What Do Auto Accidents, PTSD, and TBI Have in Common?

The hippocampus connection.

Contrary to popular belief, the hippocampus is not a place where hippopotami go for higher learning. It is actually a seahorse-shaped structure deep within our brains that has to do with memory and emotions and is implicated in PTSD, TBI, fibromyalgia, depression and many other psychological conditions. Trauma has been shown to atrophy the hippocampi and various therapies have been shown to rehabilitate it.

A curious legal decision from the Michigan Appeals Court, Overweg v. Thomas, contained a psychologically erroneous ruling that PTSD did not reach Michigan’s threshold regarding serious impairment of a body function. Overweg involved a 2008 tragic auto accident in which a woman viewed her husband’s death. In subsequent litigation, she claimed injuries including PTSD. In order to qualify as a threshold injury in Michigan auto law in order to collect for non-economic or third party damages, the injury must result in “an objectively manifested impairment of an important body function that affects the person’s general ability to lead his or her life.”

From treating auto accident patients for many years it has been my observation that PTSD is a common result of serious auto accidents. Other frequent conditions include TBIs, fibromyalgia, and major depression. All of these conditions seriously impact the ability to lead one’s life. Modern brain research has demonstrated that actual brain structures show changes in patients with these conditions. The hippocampus has been shown to have a reduce volume in PTSD and TBIs, and to be dysregulated in cases of fibromyalgia. So indeed, there is objective evidence of injury to the brain in these conditions.
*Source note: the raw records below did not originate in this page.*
/-- R51: `operand ::= name | name "[" int "]" | literal`. -/
def operandOfGroup (kind : PortKind) : List Token → Except DecodeError Operand
  | [.run cs] => operandOfRun kind cs
  | .run cs :: .sym b :: ts =>
    if b = symOpenBracket ∧ ts.getLast? = some (.sym symCloseBracket) then
      match intOfTokens ts.dropLast with
      | none => .error .badInteger
      | some i => if nameOk cs then .ok (.query cs i) else .error .badOperand
    else .error .badOperand
  | .sym b :: ts =>
    if (b = symOpenBrace ∧ ts.getLast? = some (.sym symCloseBrace)) ∨
        (b = symOpenParen ∧ ts.getLast? = some (.sym symCloseParen)) then
      match wordOfInside ts.dropLast with
      | .error e => .error e
      | .ok w =>
        if b = symOpenParen ∧ w.length ≠ Config.selectWidth then .error .badLiteral else .ok (.lit (.word w))
    else .error .badOperand
  | _ => .error .badOperand

/-! ### Operations by name (R50, R53) -/

/-- The mnemonics of R50, the bit-position query, and the four ALU names of R53. -/
inductive OpName where
  | nand | not | and | or | nor | xor | ha | fa | mux
  | wnand | wnot | wand | wor | wnor | wxor | add | wmux | conv | bitQuery
  | alu | aluOr | aluAdd | aluAnd | aluSub
  deriving DecidableEq, Repr

/-- How an operation's name is written. -/
def OpName.spelling : OpName → List Token
  | .nand => [.run (ascii "NAND")]
  | .not => [.run (ascii "NOT")]
  | .and => [.run (ascii "AND")]
  | .or => [.run (ascii "OR")]
  | .nor => [.run (ascii "NOR")]
  | .xor => [.run (ascii "XOR")]
  | .ha => [.run (ascii "HA")]
  | .fa => [.run (ascii "FA")]
  | .mux => [.run (ascii "MUX")]
  | .wnand => [.run (ascii "WNAND")]
  | .wnot => [.run (ascii "WNOT")]
  | .wand => [.run (ascii "WAND")]
  | .wor => [.run (ascii "WOR")]
  | .wnor => [.run (ascii "WNOR")]
  | .wxor => [.run (ascii "WXOR")]
  | .add => [.run (ascii "ADD")]
  | .wmux => [.run (ascii "WMUX")]
  | .conv => [.run (ascii "CONV")]
  | .bitQuery => [.run (ascii "W"), .sym symOpenBracket, .run (ascii "i"), .sym symCloseBracket]
  | .alu => [.run (ascii "ALU")]
  | .aluOr => [.run (ascii "ALU.OR")]
  | .aluAdd => [.run (ascii "ALU.ADD")]
  | .aluAnd => [.run (ascii "ALU.AND")]
  | .aluSub => [.run (ascii "ALU.SUB")]

/-- The operations whose name is one run of bytes. -/
def opNames : List OpName :=
  [.nand, .not, .and, .or, .nor, .xor, .ha, .fa, .mux, .wnand, .wnot, .wand, .wor, .wnor, .wxor, .add, .wmux, .conv,
    .alu, .aluOr, .aluAdd, .aluAnd, .aluSub]

/-- The operation named at the start of a token list, and the tokens after its name. -/
def opOfTokens : List Token → Option (OpName × List Token)
  | .run w :: .sym b :: .run i :: .sym c :: ts =>
    if OpName.bitQuery.spelling = [.run w, .sym b, .run i, .sym c] then some (.bitQuery, ts)
    else (opNames.find? fun o => decide (o.spelling = [.run w])).map fun o =>
      (o, .sym b :: .run i :: .sym c :: ts)
  | .run w :: ts => (opNames.find? fun o => decide (o.spelling = [.run w])).map fun o => (o, ts)
  | _ => none

/-- The kinds of an operation's input ports, in the source's argument order (10_state.md R25 to R27). WNOT's second one is
the extra operand that the check refuses (42_word_ops.md R67). -/
def OpName.kinds : OpName → List PortKind
  | .nand | .and | .or | .nor | .xor | .ha => [.bit, .bit]
  | .not => [.bit]
  | .fa | .mux => [.bit, .bit, .bit]
  | .wnand | .wand | .wor | .wnor | .wxor | .wnot => [.word, .word]
  | .add | .wmux => [.word, .word, .bit]
  | .conv | .bitQuery => [.word]
  | .alu => [.word, .word, .word]
  | .aluOr | .aluAdd | .aluAnd | .aluSub => [.word, .word]

/-- How many results an operation has. -/
def OpName.results : OpName → Nat
  | .ha | .fa | .add => 2
  | .nand | .not | .and | .or | .nor | .xor | .mux | .wnand | .wnot | .wand | .wor | .wnor | .wxor | .wmux | .conv
  | .bitQuery | .alu | .aluOr | .aluAdd | .aluAnd | .aluSub => 1

/-- An ALU on given connections: the operation its function-select stands for when that is a literal of three bits, so
known when the instance is defined (30_encoding.md R44); an ALU still to be selected otherwise (43_alu.md R91). -/
def buildAlu (D : Int) (f op1 op2 : Option Operand) (r : Option Name) : Inst :=
  match f with
  | some (.lit (.word [f0, f1, f2])) => .cell (decodeSelect ⟨f0, f1, f2⟩ D op1 op2 r)
  | _ => .alu D f op1 op2 r

/-- A function-select literal as an operand. -/
def selectOperand (f : FunctionSelect) : Option Operand := some (.lit (.word f.toWord))

/-- The instance an operation's name, width parameters, operands and results make; none when the number of width
parameters is not the operation's. The ALU names of R53 expand to the ALU with a literal function-select. -/
def build (o : OpName) (ps : List Int) (args : List (Option Operand)) (rs : List (Option Name)) : Option Inst :=
  match o, ps, args, rs with
  | .nand, [], [a, b], [y] => some (.cell (.nand a b y))
  | .not, [], [a], [y] => some (.cell (.not a y))
  | .and, [], [a, b], [y] => some (.cell (.and a b y))
  | .or, [], [a, b], [y] => some (.cell (.or a b y))
  | .nor, [], [a, b], [y] => some (.cell (.nor a b y))
  | .xor, [], [a, b], [y] => some (.cell (.xor a b y))
  | .ha, [], [a, b], [sum, carry] => some (.cell (.ha a b sum carry))
  | .fa, [], [a, b, c], [sum, carry] => some (.cell (.fa a b c sum carry))
  | .mux, [], [a, b, s], [y] => some (.cell (.mux a b s y))
  | .wnand, [D], [a, b], [r] => some (.cell (.wnand D a b r))
  | .wnot, [D], [a, extra], [r] => some (.cell (.wnot D a extra r))
  | .wand, [D], [a, b], [r] => some (.cell (.wand D a b r))
  | .wor, [D], [a, b], [r] => some (.cell (.wor D a b r))
  | .wnor, [D], [a, b], [r] => some (.cell (.wnor D a b r))
  | .wxor, [D], [a, b], [r] => some (.cell (.wxor D a b r))
  | .add, [D], [a, b, cin], [s, cout] => some (.cell (.add D a b cin s cout))
  | .wmux, [D], [a, b, s], [r] => some (.cell (.wmux D a b s r))
  | .conv, [M, D], [a], [r] => some (.cell (.conv M D a r))
  | .bitQuery, [i], [w], [y] => some (.cell (.bitQuery i w y))
  | .alu, [D], [f, op1, op2], [r] => some (buildAlu D f op1 op2 r)
  | .aluOr, [D], [op1, op2], [r] => some (buildAlu D (selectOperand ⟨.LOW, .LOW, .LOW⟩) op1 op2 r)
  | .aluAdd, [D], [op1, op2], [r] => some (buildAlu D (selectOperand ⟨.LOW, .LOW, .HIGH⟩) op1 op2 r)
  | .aluAnd, [D], [op1, op2], [r] => some (buildAlu D (selectOperand ⟨.LOW, .HIGH, .LOW⟩) op1 op2 r)
  | .aluSub, [D], [op1, op2], [r] => some (buildAlu D (selectOperand ⟨.HIGH, .LOW, .HIGH⟩) op1 op2 r)
  | _, _, _, _ => none

/-! ### Lines and netlists (R51) -/

/-- One line of a netlist. -/
inductive Line where
  | blank
  | input (n : Name) (t : Ty)
  | output (ns : List Name)
  | inst (x : Inst)
  deriving DecidableEq, Repr

/-- A result name; `_` leaves the result unconnected (log 10). -/
def resultOfGroup : List Token → Except DecodeError (Option Name)
  | [.run cs] => if cs = ascii "_" then .ok none else if nameOk cs then .ok (some cs) else .error .badName
  | _ => .error .badName

def nameOfGroup : List Token → Except DecodeError Name
  | [.run cs] => if nameOk cs then .ok cs else .error .badName
  | _ => .error .badName

def intOfGroup (ts : List Token) : Except DecodeError Int :=
  match intOfTokens ts with
  | some i => .ok i
  | none => .error .badInteger

/-- A list filled up to a length with none: the ports that nothing is written for. -/
def padTo {α : Type} (n : Nat) (xs : List α) : List (Option α) :=
  xs.map some ++ List.replicate (n - xs.length) none

/-- The width parameters after an operation's name, if there are any, and the tokens after them. -/
def paramsOfTokens : List Token → Except DecodeError (List Int × List Token)
  | .sym c :: ts =>
    if c = symLess then
      match splitSym symGreater ts with
      | none => .error .badInteger
      | some (inside, rest) => match collect intOfGroup (commaGroups 0 inside) with
        | .error e => .error e
        | .ok ps => .ok (ps, rest)
    else .ok ([], .sym c :: ts)
  | ts => .ok ([], ts)

/-- The operands of an operation, each read as its port's kind asks. DESIGN CHOICE (log 12): a line with more operands than the
operation has places for is rejected here, before there is an instance. WNOT has two places: a second operand is the
`ExtraOperand` of R67, which the checks refuse, and of a third the spec does not speak. Safe: no such line has a meaning. -/
def operandsOfTokens (o : OpName) (ts : List Token) : Except DecodeError (List Operand) :=
  if o.kinds.length < (groups ts).length then .error .tooManyOperands
  else collect (fun p => operandOfGroup p.1 p.2) (o.kinds.zip (groups ts))

/-- The results of an operation; those not written are unconnected (log 10). -/
def resultsOfTokens (o : OpName) (ts : List Token) : Except DecodeError (List (Option Name)) :=
  match collect resultOfGroup (commaGroups 0 ts) with
  | .error e => .error e
  | .ok rs =>
    if o.results < rs.length then .error .tooManyResults
    else .ok (rs ++ List.replicate (o.results - rs.length) none)
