-- ==== Sys2Proof/Machine/Contract.lean ====
section
/-! DEFINITION. The contract of every instance (its width parameters, ports and results) and the checks of spec/60_exceptions.md
R94 to R101 that refuse an ill-formed instance or netlist when it is defined. -/

namespace Sys2Proof.Machine

open Sys2Proof

/-- R94: the nine reasons for refusal. -/
inductive Reason where
  | zeroWidth
  | unconnectedInput
  | extraOperand
  | widthMismatch
  | convNarrowing
  | indexOutOfRange
  | reservedFunctionSelect
  | multipleDrivers
  | combinationalCycle
  deriving DecidableEq, Repr

/-- What an input port accepts: a Bit, a Word of one width, or (for the bit-position query alone) a Word of any width. -/
inductive PortTy where
  | bit
  | word (width : Int)
  | anyWord
  deriving DecidableEq, Repr

/-- One input port: what it is connected to, what it accepts, and whether it has the default `LOW` (R28). -/
structure Port where
  arg : Option Operand
  ty : PortTy
  omissible : Bool
  deriving DecidableEq, Repr

/-- What the checks of R101 look at in one instance. -/
structure Contract where
  /-- The width parameters. -/
  widths : List Int
  ports : List Port
  /-- A second word operand of WNOT. -/
  extra : Option Operand
  /-- CONV's source and target widths. -/
  convert : Option (Int × Int)
  /-- The position a bit-position query instance asks for. -/
  position : Option Int
  /-- Whether the function-select is one of the four undefined values. -/
  reserved : Bool
  deriving DecidableEq, Repr

/-- A connected port for a Bit. -/
def Port.bitIn (a : Option Operand) : Port := { arg := a, ty := .bit, omissible := false }

/-- A carry-in, which is `LOW` when omitted (R28). -/
def Port.carryIn (a : Option Operand) : Port := { arg := a, ty := .bit, omissible := true }

/-- A connected port for a Word of width `D`. -/
def Port.wordIn (D : Int) (a : Option Operand) : Port := { arg := a, ty := .word D, omissible := false }

/-- The contract of a cell with no checks beyond its widths and ports. -/
def Contract.plain (widths : List Int) (ports : List Port) : Contract :=
  { widths, ports, extra := none, convert := none, position := none, reserved := false }

/-- The contract of an ALU operation (43_alu.md R81). Its function-select is fixed, so it has no `F` port to check. -/
def Contract.alu (D : Int) (op1 op2 : Option Operand) (reserved : Bool) : Contract :=
  { Contract.plain [D] [.wordIn D op1, .wordIn D op2] with reserved }

/-- The contract of each operation: the ports of 10_state.md R25 to R27 and the refusals its rule lists. -/
def instrContract : Instr → Contract
  | .nand a b _ => .plain [] [.bitIn a, .bitIn b]
  | .not a _ => .plain [] [.bitIn a]
  | .and a b _ => .plain [] [.bitIn a, .bitIn b]
  | .or a b _ => .plain [] [.bitIn a, .bitIn b]
  | .nor a b _ => .plain [] [.bitIn a, .bitIn b]
  | .xor a b _ => .plain [] [.bitIn a, .bitIn b]
  | .ha a b _ _ => .plain [] [.bitIn a, .bitIn b]
  | .fa a b c _ _ => .plain [] [.bitIn a, .bitIn b, .carryIn c]
  | .mux a b s _ => .plain [] [.bitIn a, .bitIn b, .bitIn s]
  | .wnand D a b _ => .plain [D] [.wordIn D a, .wordIn D b]
  | .wnot D a extra _ => { Contract.plain [D] [.wordIn D a] with extra }
  | .wand D a b _ => .plain [D] [.wordIn D a, .wordIn D b]
  | .wor D a b _ => .plain [D] [.wordIn D a, .wordIn D b]
  | .wnor D a b _ => .plain [D] [.wordIn D a, .wordIn D b]
  | .wxor D a b _ => .plain [D] [.wordIn D a, .wordIn D b]
  | .add D a b cin _ _ => .plain [D] [.wordIn D a, .wordIn D b, .carryIn cin]
  | .wmux D a b s _ => .plain [D] [.wordIn D a, .wordIn D b, .bitIn s]
  | .conv M D a _ => { Contract.plain [M, D] [.wordIn M a] with convert := some (M, D) }
  | .bitQuery i w _ =>
    { Contract.plain [] [{ arg := w, ty := .anyWord, omissible := false }] with position := some i }
  | .aluOr D op1 op2 _ => .alu D op1 op2 false
  | .aluAdd D op1 op2 _ => .alu D op1 op2 false
  | .aluAnd D op1 op2 _ => .alu D op1 op2 false
  | .aluReserved011 D op1 op2 _ => .alu D op1 op2 true
  | .aluReserved100 D op1 op2 _ => .alu D op1 op2 true
  | .aluSub D op1 op2 _ => .alu D op1 op2 false
  | .aluReserved110 D op1 op2 _ => .alu D op1 op2 true
  | .aluReserved111 D op1 op2 _ => .alu D op1 op2 true

/-- The output ports of each operation, in order: the wire each drives, and its type (10_state.md R25 to R27). -/
def instrPorts : Instr → List (Option Name × Ty)
  | .nand _ _ y => [(y, .bit)]
  | .not _ y => [(y, .bit)]
  | .and _ _ y => [(y, .bit)]
  | .or _ _ y => [(y, .bit)]
  | .nor _ _ y => [(y, .bit)]
  | .xor _ _ y => [(y, .bit)]
  | .ha _ _ sum carry => [(sum, .bit), (carry, .bit)]
  | .fa _ _ _ sum carry => [(sum, .bit), (carry, .bit)]
  | .mux _ _ _ y => [(y, .bit)]
  | .wnand D _ _ r => [(r, .word D)]
  | .wnot D _ _ r => [(r, .word D)]
  | .wand D _ _ r => [(r, .word D)]
  | .wor D _ _ r => [(r, .word D)]
  | .wnor D _ _ r => [(r, .word D)]
  | .wxor D _ _ r => [(r, .word D)]
  | .add D _ _ _ s cout => [(s, .word D), (cout, .bit)]
  | .wmux D _ _ _ r => [(r, .word D)]
  | .conv _ D _ r => [(r, .word D)]
  | .bitQuery _ _ y => [(y, .bit)]
  | .aluOr D _ _ r => [(r, .word D)]
  | .aluAdd D _ _ r => [(r, .word D)]
  | .aluAnd D _ _ r => [(r, .word D)]
  | .aluReserved011 D _ _ r => [(r, .word D)]
  | .aluReserved100 D _ _ r => [(r, .word D)]
  | .aluSub D _ _ r => [(r, .word D)]
  | .aluReserved110 D _ _ r => [(r, .word D)]
  | .aluReserved111 D _ _ r => [(r, .word D)]

/-- R43: the four function-selects the hardware defines. -/
def selectDefined (f : FunctionSelect) : Bool :=
  decide (f = ⟨.LOW, .LOW, .LOW⟩ ∨ f = ⟨.LOW, .HIGH, .LOW⟩ ∨ f = ⟨.LOW, .LOW, .HIGH⟩ ∨ f = ⟨.HIGH, .LOW, .HIGH⟩)

/-- R44, R99: a function-select that is known when the instance is defined, being a literal, and is one of the four reserved
values. -/
def literalReserved : Option Operand → Bool
  | some (.lit (.word [f0, f1, f2])) => !selectDefined ⟨f0, f1, f2⟩
  | _ => false

/-- The contract of an instance. An ALU's `F` is a port for a word of three bits. A reserved literal on it is refused when the
instance is defined; what a wire on it will hold is not known then (60_exceptions.md R99). -/
def instContract : Inst → Contract
  | .cell i => instrContract i
  | .alu D f op1 op2 _ =>
    { Contract.plain [D] [.wordIn Config.selectWidth f, .wordIn D op1, .wordIn D op2] with reserved := literalReserved f }

/-- The output ports of an instance. -/
def instPorts : Inst → List (Option Name × Ty)
  | .cell i => instrPorts i
  | .alu D _ _ _ r => [(r, .word D)]

/-- The wires an instance drives. -/
def instDrives (x : Inst) : List Name := (instPorts x).filterMap Prod.fst

/-- The wire an operand reads, if it reads one. -/
def operandWire : Operand → Option Name
  | .wire n => some n
  | .query n _ => some n
  | .lit _ => none

/-- The wires an instance reads. -/
def instReads (x : Inst) : List Name :=
  (instContract x).ports.filterMap fun p => p.arg.bind operandWire

/-- The type of the wire or literal an operand names, before a position of it is taken. None for a wire that nothing
drives. -/
def operandBase (tyOf : Name → Option Ty) : Operand → Option Ty
  | .wire n => tyOf n
  | .query n _ => tyOf n
  | .lit v => some v.ty

/-- R98: a word of width zero or less. -/
def tyZeroWidth : Ty → Bool
  | .bit => false
  | .word D => decide (D ≤ 0)

/-- R98, for what a port is connected to. -/
def argZeroWidth (tyOf : Name → Option Ty) (a : Option Operand) : Bool :=
  match a with
  | none => false
  | some o => match operandBase tyOf o with
    | none => false
    | some t => tyZeroWidth t

/-- R100: an input port with no driver and no default. -/
def portUnconnected (tyOf : Name → Option Ty) (p : Port) : Bool :=
  match p.arg with
  | none => !p.omissible
  | some o => (operandBase tyOf o).isNone

/-- R95: whether a port accepts what an operand offers: an operand `n[i]` is a Bit taken from a Word. -/
def portAccepts (t : PortTy) (o : Operand) (base : Ty) : Bool :=
  match o, base, t with
  | .query _ _, .word _, .bit => true
  | .query _ _, _, _ => false
  | _, .bit, .bit => true
  | _, .word _, .anyWord => true
  | _, .word n, .word D => decide (n = D)
  | _, _, _ => false

/-- R95, for one port. -/
def portMismatch (tyOf : Name → Option Ty) (p : Port) : Bool :=
  match p.arg with
  | none => false
  | some o => match operandBase tyOf o with
    | none => false
    | some t => !portAccepts p.ty o t

/-- R97: a position outside `0 .. D-1` of a word of width `D`. -/
def positionOutside (i : Int) (t : Option Ty) : Bool :=
  match t with
  | some (.word D) => decide (i < 0 ∨ D ≤ i)
  | _ => false

/-- R97, for an operand of the form `n[i]`. -/
def portOutOfRange (tyOf : Name → Option Ty) (p : Port) : Bool :=
  match p.arg with
  | some (.query n i) => positionOutside i (tyOf n)
  | _ => false

/-- R97, for a bit-position query instance: its position against the word its one port is connected to. -/
def queryOutOfRange (tyOf : Name → Option Ty) (c : Contract) : Bool :=
  match c.position, c.ports with
  | some i, p :: _ => positionOutside i (p.arg.bind (operandBase tyOf))
  | _, _ => false

/-- R96: a target width below the source width. -/
def convNarrows : Option (Int × Int) → Bool
  | some (M, D) => decide (D < M)
  | none => false

/-- R101: the checks of one instance, in the order they run. -/
def contractViolations (policy : ReservedFPolicy) (tyOf : Name → Option Ty) (c : Contract) : List (Bool × Reason) :=
  [(c.widths.any (fun D => decide (D ≤ 0)) || c.ports.any (fun p => argZeroWidth tyOf p.arg) ||
      argZeroWidth tyOf c.extra, .zeroWidth),
   (c.ports.any (portUnconnected tyOf), .unconnectedInput),
   (c.extra.isSome, .extraOperand),
   (c.ports.any (portMismatch tyOf), .widthMismatch),
   (convNarrows c.convert, .convNarrowing),
   (c.ports.any (portOutOfRange tyOf) || queryOutOfRange tyOf c, .indexOutOfRange),
   (c.reserved && decide (policy = .refuse), .reservedFunctionSelect)]

/-- R101: the first check that fails, if one does. -/
def contractCheck (policy : ReservedFPolicy) (tyOf : Name → Option Ty) (c : Contract) : Option Reason :=
  ((contractViolations policy tyOf c).find? (·.1)).map (·.2)

/-- What a refusal names (R94): a wire, or an instance. -/
inductive Site where
  | wire (n : Name)
  | inst (x : Inst)
  deriving DecidableEq, Repr

/-- The drivers of a netlist's wires: the input declarations, and every connected output port, in written order. -/
def netlistDrivers (nl : Netlist) : List (Name × Ty) :=
  nl.inputs ++ nl.insts.flatMap fun x => (instPorts x).filterMap fun p => p.1.map fun n => (n, p.2)

/-- The type of a wire: the type its driver gives it. None for a name that nothing drives. DESIGN CHOICE (log 24): a wire with two
drivers, which R100 refuses in the end, has the type its first driver gives it, input declarations before instances; so an
instance that reads it is checked against that type first. Safe: the netlist is refused either way. -/
def netlistTy (nl : Netlist) (n : Name) : Option Ty :=
  ((netlistDrivers nl).find? fun d => decide (d.1 = n)).map (·.2)

/-- The first name that stands twice in a list. -/
def firstRepeated : List Name → Option Name
  | [] => none
  | n :: ns => if n ∈ ns then some n else firstRepeated ns

/-- Whether every wire an instance reads is among those that have a value. -/
def instReady (known : List Name) (x : Inst) : Bool := (instReads x).all fun n => decide (n ∈ known)

/-- The first instance, in written order, whose operands all have their values, and the instances left. R37: only data
dependency orders an evaluation; written order breaks the tie (log 2). -/
def pickReady (known : List Name) : List Inst → Option (Inst × List Inst)
  | [] => none
  | x :: xs =>
    if instReady known x then some (x, xs)
    else match pickReady known xs with
      | none => none
      | some (y, rest) => some (y, x :: rest)

/-- The instances that never get their operands when one ready instance after another is evaluated. -/
def neverReady : Nat → List Name → List Inst → List Inst
  | 0, _, xs => xs
  | k + 1, known, xs =>
    match pickReady known xs with
    | none => xs
    | some (x, rest) => neverReady k (known ++ instDrives x) rest

/-- The wires that the values on some wires depend on: those wires, the reads of the instances that drive them, and so on, down to
a number of levels. -/
def upstream (xs : List Inst) : Nat → List Name → List Name
  | 0, ns => ns
  | k + 1, ns =>
    upstream xs k (((xs.filter fun x => (instDrives x).any fun n => decide (n ∈ ns)).flatMap instReads).foldr List.insert ns)

/-- R94: "an instance's input depends on its own output". No chain of dependencies without a repeat is longer than the number
of instances. -/
def onCycle (xs : List Inst) (x : Inst) : Bool :=
  (instDrives x).any fun n => decide (n ∈ upstream xs xs.length (instReads x))

/-- R98 for the declarations: the first input wire of width zero or less. -/
def inputViolation (nl : Netlist) : Option (Site × Reason) :=
  (nl.inputs.find? fun d => tyZeroWidth d.2).map fun d => (.wire d.1, .zeroWidth)

/-- The first instance, in written order, whose own contract is broken (R101). -/
def instViolation (policy : ReservedFPolicy) (nl : Netlist) : Option (Site × Reason) :=
  nl.insts.findSome? fun x => (contractCheck policy (netlistTy nl) (instContract x)).map fun r => (.inst x, r)

/-- An output declaration that names a wire nothing drives (log 13). -/
def outputViolation (nl : Netlist) : Option (Site × Reason) :=
  (nl.outputs.find? fun n => (netlistTy nl n).isNone).map fun n => (.wire n, .unconnectedInput)

/-- R100: a wire with two drivers. -/
def driverViolation (nl : Netlist) : Option (Site × Reason) :=
  (firstRepeated ((netlistDrivers nl).map (·.1))).map fun n => (.wire n, .multipleDrivers)

/-- R100, R102: a cycle, named by the first instance in written order that stands on one. Some instance never gets its operands
exactly when there is a cycle, in a netlist whose reads are all driven; for other netlists, which are refused before this
check, the first such instance is named. -/
def cycleViolation (nl : Netlist) : Option (Site × Reason) :=
  let stuck := neverReady nl.insts.length (nl.inputs.map (·.1)) nl.insts
  (stuck.find? (onCycle nl.insts) <|> stuck.head?).map fun x => (.inst x, .combinationalCycle)

/-- R101: the declarations and the instances in written order, the netlist-wide checks last; the first failure is
reported. -/
def netlistCheck (policy : ReservedFPolicy) (nl : Netlist) : Option (Site × Reason) :=
  inputViolation nl <|> instViolation policy nl <|> outputViolation nl <|> driverViolation nl <|> cycleViolation nl

end Sys2Proof.Machine
end

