-- ==== Sys2Proof/Machine/AddersMux.lean ====
section
/-! DEFINITION. The half-adder, the full-adder and the bit multiplexer (spec/41_adders_mux.md). -/

namespace Sys2Proof.Machine

open Sys2Proof

/-- R62. -/
def execHa (a b : Option Operand) (sum carry : Option Name) (s : State) : Result :=
  s.perform (.ha a b sum carry) do
    let x ← s.bitOf a
    let z ← s.bitOf b
    let out := halfAdder nandGate x z
    some [.bit out.sum, .bit out.carry]

/-- R63; `c` is `LOW` when omitted. -/
def execFa (a b c : Option Operand) (sum carry : Option Name) (s : State) : Result :=
  s.perform (.fa a b c sum carry) do
    let x ← s.bitOf a
    let z ← s.bitOf b
    let k ← s.carryOf c
    let out := fullAdder nandGate x z k
    some [.bit out.sum, .bit out.carry]

/-- R65. Both data inputs are always computed; neither is skipped (43_alu.md R119). -/
def execMux (a b sel : Option Operand) (y : Option Name) (s : State) : Result :=
  s.perform (.mux a b sel y) do
    let x ← s.bitOf a
    let z ← s.bitOf b
    let k ← s.bitOf sel
    some [.bit (muxGate nandGate x z k)]

end Sys2Proof.Machine
end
On a positive note, the effects on the hippocampus and other structures have been found to be reversible under specific conditions including therapy, medications and exercise.

Overweg highlights the court’s inability at times to exercise common sense when considering the impact of psychological injuries. That trauma physically alters brain structures, i.e., damages the brain, has been supported in recent years by rigorous neuroscientific advances. For victims of auto accidents involving major trauma, such nonsensical legal decisions as Overweg leaves victims further victimized by a legal system entrusted to protect them.